# (Fun Poll) Music Era's



## MrsRedcap (Jan 6, 2006)

I reckon the 80's!


----------



## Martine ჱܓ (Apr 22, 2004)

I agree

Martine xx


----------



## ♡ C ♡ (Dec 7, 2005)

i've said 90's as was a child of the 90's


----------



## girlie (Jan 17, 2007)

70's for me!!!!!!!!!!

As sades said in another post Im an oldie!!!!!!!!!!!!!!   

xxxxxxxxx


----------



## Fluffs (Aug 31, 2004)

The early eighties gets my vote EVERY time    Sadly by the time I got to go to clubs etc life had moved on to the dross of the late eighties (no offence Rick Astley but not a patch on early stuff....!)


----------



## emsy25 (Mar 18, 2005)

I love the music from the 60's


----------



## cleg (Jun 27, 2006)

superstar84 said:


> I don't think there is music now - well not real music like it used to be!

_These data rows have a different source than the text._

/-! ### clearTwoPart -/

@[simp] theorem State.clearTwoPart_device (s : State) : (s.clearTwoPart).device = s.device := rfl
@[simp] theorem State.clearTwoPart_clock (s : State) : (s.clearTwoPart).clock = s.clock := rfl
@[simp] theorem State.clearTwoPart_lines (s : State) : (s.clearTwoPart).lines = s.lines := rfl
@[simp] theorem State.clearTwoPart_air (s : State) : (s.clearTwoPart).air = s.air := rfl
@[simp] theorem State.clearTwoPart_profile (s : State) : (s.clearTwoPart).profile = s.profile := rfl
@[simp] theorem State.clearTwoPart_passes (s : State) : (s.clearTwoPart).passes = s.passes := rfl
@[simp] theorem State.clearTwoPart_keys (s : State) : (s.clearTwoPart).keys = s.keys := rfl
@[simp] theorem State.clearTwoPart_cipher (s : State) : (s.clearTwoPart).cipher = s.cipher := rfl
@[simp] theorem State.clearTwoPart_cache (s : State) : (s.clearTwoPart).cache = s.cache := rfl
@[simp] theorem State.clearTwoPart_recent (s : State) : (s.clearTwoPart).recent = s.recent := rfl
@[simp] theorem State.clearTwoPart_lane (s : State) : (s.clearTwoPart).lane = s.lane := rfl
@[simp] theorem State.clearTwoPart_events (s : State) : (s.clearTwoPart).events = s.events := rfl
@[simp] theorem State.clearTwoPart_randomDraws (s : State) : (s.clearTwoPart).randomDraws = s.randomDraws := rfl
@[simp] theorem State.clearTwoPart_pending (s : State) : (s.clearTwoPart).pending = s.pending := rfl

/-! ### setLines -/

@[simp] theorem State.setLines_device (s : State) (f : Lines → Lines) : (s.setLines f).device = s.device := rfl
@[simp] theorem State.setLines_clock (s : State) (f : Lines → Lines) : (s.setLines f).clock = s.clock := rfl
@[simp] theorem State.setLines_air (s : State) (f : Lines → Lines) : (s.setLines f).air = s.air := rfl
@[simp] theorem State.setLines_profile (s : State) (f : Lines → Lines) : (s.setLines f).profile = s.profile := rfl
@[simp] theorem State.setLines_passes (s : State) (f : Lines → Lines) : (s.setLines f).passes = s.passes := rfl
@[simp] theorem State.setLines_keys (s : State) (f : Lines → Lines) : (s.setLines f).keys = s.keys := rfl
@[simp] theorem State.setLines_cipher (s : State) (f : Lines → Lines) : (s.setLines f).cipher = s.cipher := rfl
@[simp] theorem State.setLines_cache (s : State) (f : Lines → Lines) : (s.setLines f).cache = s.cache := rfl
@[simp] theorem State.setLines_recent (s : State) (f : Lines → Lines) : (s.setLines f).recent = s.recent := rfl
@[simp] theorem State.setLines_lane (s : State) (f : Lines → Lines) : (s.setLines f).lane = s.lane := rfl
@[simp] theorem State.setLines_mgmt (s : State) (f : Lines → Lines) : (s.setLines f).mgmt = s.mgmt := rfl
@[simp] theorem State.setLines_events (s : State) (f : Lines → Lines) : (s.setLines f).events = s.events := rfl
@[simp] theorem State.setLines_randomDraws (s : State) (f : Lines → Lines) : (s.setLines f).randomDraws = s.randomDraws := rfl
@[simp] theorem State.setLines_pending (s : State) (f : Lines → Lines) : (s.setLines f).pending = s.pending := rfl

/-! ### cacheHit -/

@[simp] theorem State.cacheHit_device (s : State) (x : CacheEntry) : (s.cacheHit x).device = s.device := rfl
@[simp] theorem State.cacheHit_clock (s : State) (x : CacheEntry) : (s.cacheHit x).clock = s.clock := rfl
@[simp] theorem State.cacheHit_lines (s : State) (x : CacheEntry) : (s.cacheHit x).lines = s.lines := rfl
@[simp] theorem State.cacheHit_air (s : State) (x : CacheEntry) : (s.cacheHit x).air = s.air := rfl
@[simp] theorem State.cacheHit_profile (s : State) (x : CacheEntry) : (s.cacheHit x).profile = s.profile := rfl
@[simp] theorem State.cacheHit_passes (s : State) (x : CacheEntry) : (s.cacheHit x).passes = s.passes := rfl
@[simp] theorem State.cacheHit_keys (s : State) (x : CacheEntry) : (s.cacheHit x).keys = s.keys := rfl
@[simp] theorem State.cacheHit_cipher (s : State) (x : CacheEntry) : (s.cacheHit x).cipher = s.cipher := rfl
@[simp] theorem State.cacheHit_recent (s : State) (x : CacheEntry) : (s.cacheHit x).recent = s.recent := rfl
@[simp] theorem State.cacheHit_lane (s : State) (x : CacheEntry) : (s.cacheHit x).lane = s.lane := rfl
@[simp] theorem State.cacheHit_mgmt (s : State) (x : CacheEntry) : (s.cacheHit x).mgmt = s.mgmt := rfl
@[simp] theorem State.cacheHit_events (s : State) (x : CacheEntry) : (s.cacheHit x).events = s.events := rfl
@[simp] theorem State.cacheHit_randomDraws (s : State) (x : CacheEntry) : (s.cacheHit x).randomDraws = s.randomDraws := rfl
@[simp] theorem State.cacheHit_pending (s : State) (x : CacheEntry) : (s.cacheHit x).pending = s.pending := rfl

/-! ### cacheFill -/

@[simp] theorem State.cacheFill_device (s : State) (x : CacheEntry) : (s.cacheFill x).device = s.device := rfl
@[simp] theorem State.cacheFill_clock (s : State) (x : CacheEntry) : (s.cacheFill x).clock = s.clock := rfl
@[simp] theorem State.cacheFill_lines (s : State) (x : CacheEntry) : (s.cacheFill x).lines = s.lines := rfl
@[simp] theorem State.cacheFill_air (s : State) (x : CacheEntry) : (s.cacheFill x).air = s.air := rfl
@[simp] theorem State.cacheFill_profile (s : State) (x : CacheEntry) : (s.cacheFill x).profile = s.profile := rfl
@[simp] theorem State.cacheFill_passes (s : State) (x : CacheEntry) : (s.cacheFill x).passes = s.passes := rfl
@[simp] theorem State.cacheFill_keys (s : State) (x : CacheEntry) : (s.cacheFill x).keys = s.keys := rfl
@[simp] theorem State.cacheFill_cipher (s : State) (x : CacheEntry) : (s.cacheFill x).cipher = s.cipher := rfl
@[simp] theorem State.cacheFill_recent (s : State) (x : CacheEntry) : (s.cacheFill x).recent = s.recent := rfl
@[simp] theorem State.cacheFill_lane (s : State) (x : CacheEntry) : (s.cacheFill x).lane = s.lane := rfl
@[simp] theorem State.cacheFill_mgmt (s : State) (x : CacheEntry) : (s.cacheFill x).mgmt = s.mgmt := rfl
@[simp] theorem State.cacheFill_events (s : State) (x : CacheEntry) : (s.cacheFill x).events = s.events := rfl
@[simp] theorem State.cacheFill_randomDraws (s : State) (x : CacheEntry) : (s.cacheFill x).randomDraws = s.randomDraws := rfl
@[simp] theorem State.cacheFill_pending (s : State) (x : CacheEntry) : (s.cacheFill x).pending = s.pending := rfl

/-! ### ageRecent -/

@[simp] theorem State.ageRecent_device (s : State) : (s.ageRecent).device = s.device := rfl
@[simp] theorem State.ageRecent_clock (s : State) : (s.ageRecent).clock = s.clock := rfl
@[simp] theorem State.ageRecent_lines (s : State) : (s.ageRecent).lines = s.lines := rfl
@[simp] theorem State.ageRecent_air (s : State) : (s.ageRecent).air = s.air := rfl
@[simp] theorem State.ageRecent_profile (s : State) : (s.ageRecent).profile = s.profile := rfl
@[simp] theorem State.ageRecent_passes (s : State) : (s.ageRecent).passes = s.passes := rfl
@[simp] theorem State.ageRecent_keys (s : State) : (s.ageRecent).keys = s.keys := rfl
@[simp] theorem State.ageRecent_cipher (s : State) : (s.ageRecent).cipher = s.cipher := rfl
@[simp] theorem State.ageRecent_cache (s : State) : (s.ageRecent).cache = s.cache := rfl
@[simp] theorem State.ageRecent_lane (s : State) : (s.ageRecent).lane = s.lane := rfl
@[simp] theorem State.ageRecent_mgmt (s : State) : (s.ageRecent).mgmt = s.mgmt := rfl
@[simp] theorem State.ageRecent_events (s : State) : (s.ageRecent).events = s.events := rfl
@[simp] theorem State.ageRecent_randomDraws (s : State) : (s.ageRecent).randomDraws = s.randomDraws := rfl
@[simp] theorem State.ageRecent_pending (s : State) : (s.ageRecent).pending = s.pending := rfl

/-! ### insertRecent -/

@[simp] theorem State.insertRecent_device (s : State) (x : RecentEntry) : (s.insertRecent x).device = s.device := rfl
@[simp] theorem State.insertRecent_clock (s : State) (x : RecentEntry) : (s.insertRecent x).clock = s.clock := rfl
@[simp] theorem State.insertRecent_lines (s : State) (x : RecentEntry) : (s.insertRecent x).lines = s.lines := rfl
@[simp] theorem State.insertRecent_air (s : State) (x : RecentEntry) : (s.insertRecent x).air = s.air := rfl
@[simp] theorem State.insertRecent_profile (s : State) (x : RecentEntry) : (s.insertRecent x).profile = s.profile := rfl
@[simp] theorem State.insertRecent_passes (s : State) (x : RecentEntry) : (s.insertRecent x).passes = s.passes := rfl
@[simp] theorem State.insertRecent_keys (s : State) (x : RecentEntry) : (s.insertRecent x).keys = s.keys := rfl
@[simp] theorem State.insertRecent_cipher (s : State) (x : RecentEntry) : (s.insertRecent x).cipher = s.cipher := rfl
@[simp] theorem State.insertRecent_cache (s : State) (x : RecentEntry) : (s.insertRecent x).cache = s.cache := rfl
@[simp] theorem State.insertRecent_lane (s : State) (x : RecentEntry) : (s.insertRecent x).lane = s.lane := rfl
@[simp] theorem State.insertRecent_mgmt (s : State) (x : RecentEntry) : (s.insertRecent x).mgmt = s.mgmt := rfl
@[simp] theorem State.insertRecent_events (s : State) (x : RecentEntry) : (s.insertRecent x).events = s.events := rfl
@[simp] theorem State.insertRecent_randomDraws (s : State) (x : RecentEntry) : (s.insertRecent x).randomDraws = s.randomDraws := rfl
@[simp] theorem State.insertRecent_pending (s : State) (x : RecentEntry) : (s.insertRecent x).pending = s.pending := rfl

/-! ### tick -/

@[simp] theorem State.tick_device (s : State) : (s.tick).device = s.device := rfl
@[simp] theorem State.tick_lines (s : State) : (s.tick).lines = s.lines := rfl
@[simp] theorem State.tick_air (s : State) : (s.tick).air = s.air := rfl
@[simp] theorem State.tick_profile (s : State) : (s.tick).profile = s.profile := rfl
@[simp] theorem State.tick_passes (s : State) : (s.tick).passes = s.passes := rfl
@[simp] theorem State.tick_keys (s : State) : (s.tick).keys = s.keys := rfl
@[simp] theorem State.tick_cipher (s : State) : (s.tick).cipher = s.cipher := rfl
@[simp] theorem State.tick_cache (s : State) : (s.tick).cache = s.cache := rfl
@[simp] theorem State.tick_recent (s : State) : (s.tick).recent = s.recent := rfl
@[simp] theorem State.tick_lane (s : State) : (s.tick).lane = s.lane := rfl
@[simp] theorem State.tick_mgmt (s : State) : (s.tick).mgmt = s.mgmt := rfl
@[simp] theorem State.tick_events (s : State) : (s.tick).events = s.events := rfl
@[simp] theorem State.tick_randomDraws (s : State) : (s.tick).randomDraws = s.randomDraws := rfl
@[simp] theorem State.tick_pending (s : State) : (s.tick).pending = s.pending := rfl

/-! ### emptySlot -/

@[simp] theorem State.emptySlot_device (s : State) (n : SlotNo) : (s.emptySlot n).device = s.device := rfl
@[simp] theorem State.emptySlot_clock (s : State) (n : SlotNo) : (s.emptySlot n).clock = s.clock := rfl
@[simp] theorem State.emptySlot_lines (s : State) (n : SlotNo) : (s.emptySlot n).lines = s.lines := rfl
@[simp] theorem State.emptySlot_air (s : State) (n : SlotNo) : (s.emptySlot n).air = s.air := rfl
@[simp] theorem State.emptySlot_profile (s : State) (n : SlotNo) : (s.emptySlot n).profile = s.profile := rfl
@[simp] theorem State.emptySlot_passes (s : State) (n : SlotNo) : (s.emptySlot n).passes = s.passes := rfl
@[simp] theorem State.emptySlot_cipher (s : State) (n : SlotNo) : (s.emptySlot n).cipher = s.cipher := rfl
@[simp] theorem State.emptySlot_cache (s : State) (n : SlotNo) : (s.emptySlot n).cache = s.cache := rfl
@[simp] theorem State.emptySlot_recent (s : State) (n : SlotNo) : (s.emptySlot n).recent = s.recent := rfl
@[simp] theorem State.emptySlot_lane (s : State) (n : SlotNo) : (s.emptySlot n).lane = s.lane := rfl
@[simp] theorem State.emptySlot_mgmt (s : State) (n : SlotNo) : (s.emptySlot n).mgmt = s.mgmt := rfl
@[simp] theorem State.emptySlot_events (s : State) (n : SlotNo) : (s.emptySlot n).events = s.events := rfl
@[simp] theorem State.emptySlot_randomDraws (s : State) (n : SlotNo) : (s.emptySlot n).randomDraws = s.randomDraws := rfl
@[simp] theorem State.emptySlot_pending (s : State) (n : SlotNo) : (s.emptySlot n).pending = s.pending := rfl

ger away wi ya, there are lots of talented artists out there gracing us with their presence, what about Amy Whinehouse who is extremely brilliant, Coldplay, Snow Patrol, James Morrison all outstanding

hence why i picked the 00's

xxx


----------



## *Scooby* (Sep 16, 2006)

I think its got to be the 80's for me


----------



## Damelottie (Jul 26, 2005)

I picked 80's but then should it should maybe be the 70's. But now I think it should be the 00's


----------



## cleg (Jun 27, 2006)

Emma  

xxx


----------



## DizziSquirrel (Feb 15, 2005)

80's for me too!


----------



## Tina xx (Aug 30, 2006)

I've voted the 00's, but I do like the 90s and maybe some of the 80s  

Tina xx


----------



## professor waffle (Apr 23, 2005)

80's for me too but this was when I was growing up (yes I really am that old!!)


----------



## liveinhope (Jan 8, 2008)

80's every time, sorry


----------